New Year Inspiration: Art, Work and Studio Space
In the wake of such destruction (and bickering over who is more generous and who is less stingy), I have been seeking inspiration from creative spaces and the creative people who inhabit them.
Thanks to my friend, Jeanette, a fiber artist outside Chicago, I have received an dose of motivation in the form of David Seider's book, Artists at Work: Inside the studios of Today's Most Celebrated Artists.
Seidner's photos of dramatic work spaces belonging to his friends, mentors and heros are augmented by his essays on the hard-working artists in the context of their private, creative laboratories.
The studios profiled include modern masters: Cindy Sherman, Chuck Close, Roy Lichtenstein, Richard Serra, Jasper Johns, Francesco Clemente amoung many others others.
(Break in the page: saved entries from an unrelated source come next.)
-- ==== Sys2Proof/Machine/Prompter.lean ====
section
/-!
DEFINITION. SKETCH_QUERY (R420, R421, R427, R637), the Prompter's batches (R401, R418, R419, R422, R423) and pre-staging
(R340 to R343).
-/
namespace Sys2Proof.Machine
open Sys2Proof

/-- Packet fields of SKETCH_QUERY (R416, R637). -/
def sketchFields (t : Taken) (s : State) : List Bad :=
  let w1 := word t 1
  let md := (streamsModel t s (hostArray t 0)).map (modelD s)
  let tb := t.table
  let fpOff := (tb.bind fun x => md.map fun m => leAt x.bytes 24 8 != m.fingerprint.toNat).getD false
  let al := fun (k : Nat) => (word t k).toNat % 64 != 0
  reservedBad t [0, bits 47 32 + bits 15 8 + bits 3 0, bits 63 0, bits 63 0, bits 63 0] ++
  bads [(tb.isNone || fpOff, 64, 0), ((md.map fun m => decide (m.layers ≤ fld w1 15 8)).getD false, 72, 0),
    (fld w1 47 32 == 0, 96, 0), (al 2, 128, 0), (al 3, 192, 0), (al 4, 256, 0)]

/-- The checks of SketchQuery, in their order (R583). A Prompter that has failed answers INTERNAL whether or not PD6 is gated: no rule orders the
two (R88, R824; DESIGN CHOICE, notes/assumptions/85.md). -/
def sketchQueryChecks (t : Taken) (s : State) : List Chk :=
  let w1 := word t 1
  let n := fld w1 47 32
  let b := hostArray t 0
  let rows := attRows t s 0 n b
  let pages := pageCount rows
  let lens := hostRegion t s 1 (word t 2).toNat (16 * n) 128
  let regs := [hostRegion t s 1 (word t 3).toNat (32 * n) 192, hostRegion t s 2 (word t 4).toNat (2 * pages) 256]
  [unitFailed s true, generalCheck t s,
    badFields (sketchFields t s), regionsWrap [lens], opcodeCheck t s, checkRegions t s [lens],
    (lengthBad t s b n).map (fun o => badIn o 0 128), regionsWrap regs, checkRegions t s regs,
    (if 4096 < n then some (status 0x105) else none)]

/-- The command as its packet and host arrays give it (R420). -/
def sketchOpOf (t : Taken) (s : State) : SketchOp :=
  let w1 := word t 1
  let b := hostArray t 0
  let tn := fld w1 3 0
  { seq := t.seq, table := tn, tbl := t.table.getD { company := 0, bytes := [], order := 0 }
    model := (streamsModel t s b).getD 64, layer := fld w1 15 8, rows := attRows t s 0 (fld w1 47 32) b
    sketchQ := hostArray t 1, scores := [], addr := (word t 4).toNat }

/-- SKETCH_QUERY (R420, R421, R427, R637). -/
def execSketchQuery (r : CmdRef) (s : State) : Res :=
  runRow 0x42 r s fun t s =>
    checked t (sketchQueryChecks t s) s fun s =>
      let op := sketchOpOf t s
      if pageCount op.rows == 0 then finish t okay s else
      modWork (fun w => { w with sketches := w.sketches ++ [op] })
        (setRunning t.seq s)

/-! Batches. -/

/-- What a command's scoring needs. -/
structure Scorer where
  table   : Nat
  tbl     : Table
  layer   : Nat
  rows    : List AttRow
  sketchQ : List Byte
  scores  : List (BitVec 16)

def attScorer (o : AttOp) : Scorer :=
  { table := o.table, tbl := o.tbl, layer := o.layer, rows := o.rows, sketchQ := o.sketchQ, scores := o.scores }
def sketchScorer (o : SketchOp) : Scorer :=
  { table := o.table, tbl := o.tbl, layer := o.layer, rows := o.rows, sketchQ := o.sketchQ, scores := o.scores }

/-- The network of a model layer (R412). -/
def netIndex (x : Scorer) : Nat := if tblNets x.tbl.bytes == 1 then 0 else x.layer

/-- Row and place of a page number (R382). -/
def pagePlace (rows : List AttRow) (k : Nat) : Nat × Nat :=
  let i := ((upto rows.length).find? fun i => decide (k < pageBase rows (i + 1))).getD 0
  (i, k - pageBase rows i)

/-- The next batch: up to 64 pages not yet scored, in page order (R422, R423). -/
def nextBatch (x : Scorer) : List Nat :=
  (upto (min 64 (pageCount x.rows - x.scores.length))).map (x.scores.length + ·)

/-- No page of the scene has a copy above the Loft and its record is not among those held, so scoring reads it from the Loft (R400,
R401). -/
def recordInLoft (s : State) (c : Nat) (id : SceneId) : Bool :=
  ((findScene s c id).map fun y => !(y.stage.contains true || y.wings.contains true || s.work.records.contains (c, id))).getD false

/-- Bytes of a scene's sketch record (R400). -/
def recordBytes (s : State) (p : Nat × SceneId) : Nat :=
  ((findScene s p.1 p.2).map fun x => 32 * (modelD s x.model).layers).getD 0

/-- The first records of a list that together have at most n bytes. -/
def recordsWithin (s : State) : Nat → List (Nat × SceneId) → List (Nat × SceneId)
  | _, [] => []
  | n, p :: r => if recordBytes s p ≤ n then p :: recordsWithin s (n - recordBytes s p) r else []

/-- Records read from the Loft are held, up to 1 GiB of the latest (R400). -/
def holdRecords (l : List (Nat × SceneId)) (s : State) : State :=
  modWork (fun w => { w with records := recordsWithin s (2 ^ 30) (l.reverse ++ w.records) }) s

/-- The raw score of a page of a batch, and whether its record failed (R401, R406). -/
def scoreOne (s : State) (c : Nat) (x : Scorer) (unread : List Nat) (k : Nat) : BitVec 16 × Bool :=
  let (i, j) := pagePlace x.rows k
  let id := rowScene (rowD x.rows i) j
  if unread.contains k && recordInLoft s c id then (0, true) else
  let sk := ((findScene s c id).map fun y => y.sketches.getD x.layer []).getD []
  (pageScore x.tbl.bytes (netIndex x) (slice x.sketchQ (32 * i) 32) sk, false)

/-- A batch whose network is spilled and not in the fetch buffer waits for its fetch (R419). -/
def fetchNet (x : Scorer) (s : State) : State :=
  let j := netIndex x
  if !netSpilled s x.tbl j || s.store.fetchBuf == some (x.tbl.order, j) then s else
  modPerf2 (fun p => { p with spillFetches := satInc p.spillFetches })
    (modStore (fun st => { st with fetchBuf := some (x.tbl.order, j) }) s)

/-! Pre-staging. -/

/-- After a stream is scored, its n_pages best pages that lie only in the Loft are copied to Wings by background reads, and with to_stage
on to Stage working area as they land (R341, R342). -/
def prestageRow (c layer : Nat) (r : AttRow) (sc : List (BitVec 16)) (s : State) : State :=
  let v := ((companyOf s c).map (·.prestage)).getD 0
  if !bit v 0 || pd6Gated s then s else
  (topPages sc (fld v 31 16) (upto sc.length)).foldl (fun s j =>
    let id := rowScene r j
    let p : PageRef := .scene id layer
    if pageAbove s c p || pageRetired s c p || !pageInLoft s c p then s else askPage none c p false true (bit v 1) false s) s

/-- Scores of row i. -/
def rowScores (x : Scorer) (i : Nat) : List (BitVec 16) :=
  (x.scores.drop (pageBase x.rows i)).take (rowPages (rowD x.rows i))

/-- Rows whose last page lies in the pages from `before` on that are now scored. -/
def rowsFinished (x : Scorer) (before : Nat) : List Nat :=
  (upto x.rows.length).filter fun i =>
    let e := pageBase x.rows (i + 1)
    decide (before < e) && decide (e ≤ x.scores.length) && rowPages (rowD x.rows i) != 0

/-- Scenes of a batch whose records it read from the Loft (R401). -/
def recordsRead (s : State) (c : Nat) (x : Scorer) (unread : List Nat) : List (Nat × SceneId) :=
  ((nextBatch x).filterMap fun k =>
    let (i, j) := pagePlace x.rows k
    let id := rowScene (rowD x.rows i) j
    if recordInLoft s c id && !unread.contains k then some (c, id) else none).eraseDups

/-- What a finished batch leaves: counts, the new scores, the records it read, and pre-staging of the streams it finished (R341, R400, R401,
R423). -/
def runBatch (t : Taken) (x : Scorer) (unread : List Nat) (s : State) : Scorer × State :=
  let s := fetchNet x s
  let got := recordsRead s t.company x unread
  let r := (nextBatch x).map (scoreOne s t.company x unread)
  let y := { x with scores := x.scores ++ r.map (·.1) }
  let s := modPerf2 (fun p => { p with pagesScored := satAdd p.pagesScored r.length,
                                       sketchFails := satAdd p.sketchFails (r.filter (·.2)).length })
    (if got.isEmpty then s else holdRecords got s)
  (y, (rowsFinished y x.scores.length).foldl (fun s i =>
    prestageRow t.company y.layer (rowD y.rows i) (rowScores y i) s) s)

/-- SCORING_BATCH_COMPLETE (R401, R419 to R423). After the cutoff no record is read from the Loft: every page whose record is only there
scores 0x0000 (R422). -/
def execScoringBatchComplete (r : CmdRef) (unread : List Nat) (s : State) : Res :=
  if pd6Off s then .next s else
  match (findRunning 0x42 r s).bind fun t => (s.work.sketches.find? (·.seq == t.seq)).map fun o => (t, o) with
  | some (t, o) =>
    let (y, s) := runBatch t (sketchScorer o) unread s
    if y.scores.length < pageCount y.rows then
      .next (modWork (fun w => { w with sketches := w.sketches.map fun z =>
        if z.seq == o.seq then { z with scores := y.scores } else z }) s)
    else
      let s := modWork (fun w => { w with sketches := w.sketches.filter (·.seq != o.seq) }) s
      .next (finish t (okWith (w64 y.scores.length) 0 0)
        (toHost t o.addr (y.scores.flatMap fun v => leBytes 2 v.toNat) s))
  | none =>
    match (findRunning 0x41 r s).bind fun t => (attOf s t.seq).map fun o => (t, o) with
    | none => .next s
    | some (t, o) =>
      if pageCount o.rows ≤ o.scores.length then .next s else
      let x := attScorer o
      let (y, s) := runBatch t x (if o.cutDone then nextBatch x else unread) s
      let s := modAtt o.seq (fun z => { z with scores := y.scores }) s
      .next (progressAtt o.seq ((rowsFinished y o.scores.length).foldl (fun s i => selectRow t o.seq i s) s))

end Sys2Proof.Machine
end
Studios by the Sea: Artists of Long Island's East End is another glorious photogallery of artists' spaces, but the venue has left Manhattan for the weekend for the Hamptons.
[Thanks to Jeanette for introducing me to it, and the Saiia-Shrimplin's for the gift certificate that bought it!]
Showing the truly glorious along with the truly humble, this book by Bob Colacello and Jonathan Becker aptly illuminates the constant Bohemian tension: The compulsive need to flock together with like-minded souls, while craving to carve out a piece of solitude for one to work.
And, most important for us to witness and to understand, whether the individual is tidy as a pharmacist or messy as a trainwreck, all the artists follow a single commandment: "Go to your studio and get to work!"
Speaking of art as work, Milton Glaser has actually written the book on the topic; and, he has earned the right to brag about how much art and work has has done over the last 50 years.
Hugely prolific, Glaser is one of the few true Renaissance men in this country: He is an original intellectual, an inspired teacher, a lover of Italy, as well as a deeply passionate New Yorker by both birth and training. Milton Glaser was a driving influence of the visual language of the 60's and 70's.
Along with contemporaries Peter Max, Red Grooms and Seymour Chwast, Glaser is one of my personal heros in bringing joy and discipline to every project.
Whether Glaser is redesigning a restaurant interior, creating the ultimate logo for a new beer or for NYC itself, laboring upon a series of illustrations inspired by Dante's inferno, or composing a poster for Shakespeare in the Park, his love of color, shape and metaphor weave through his entire body of work.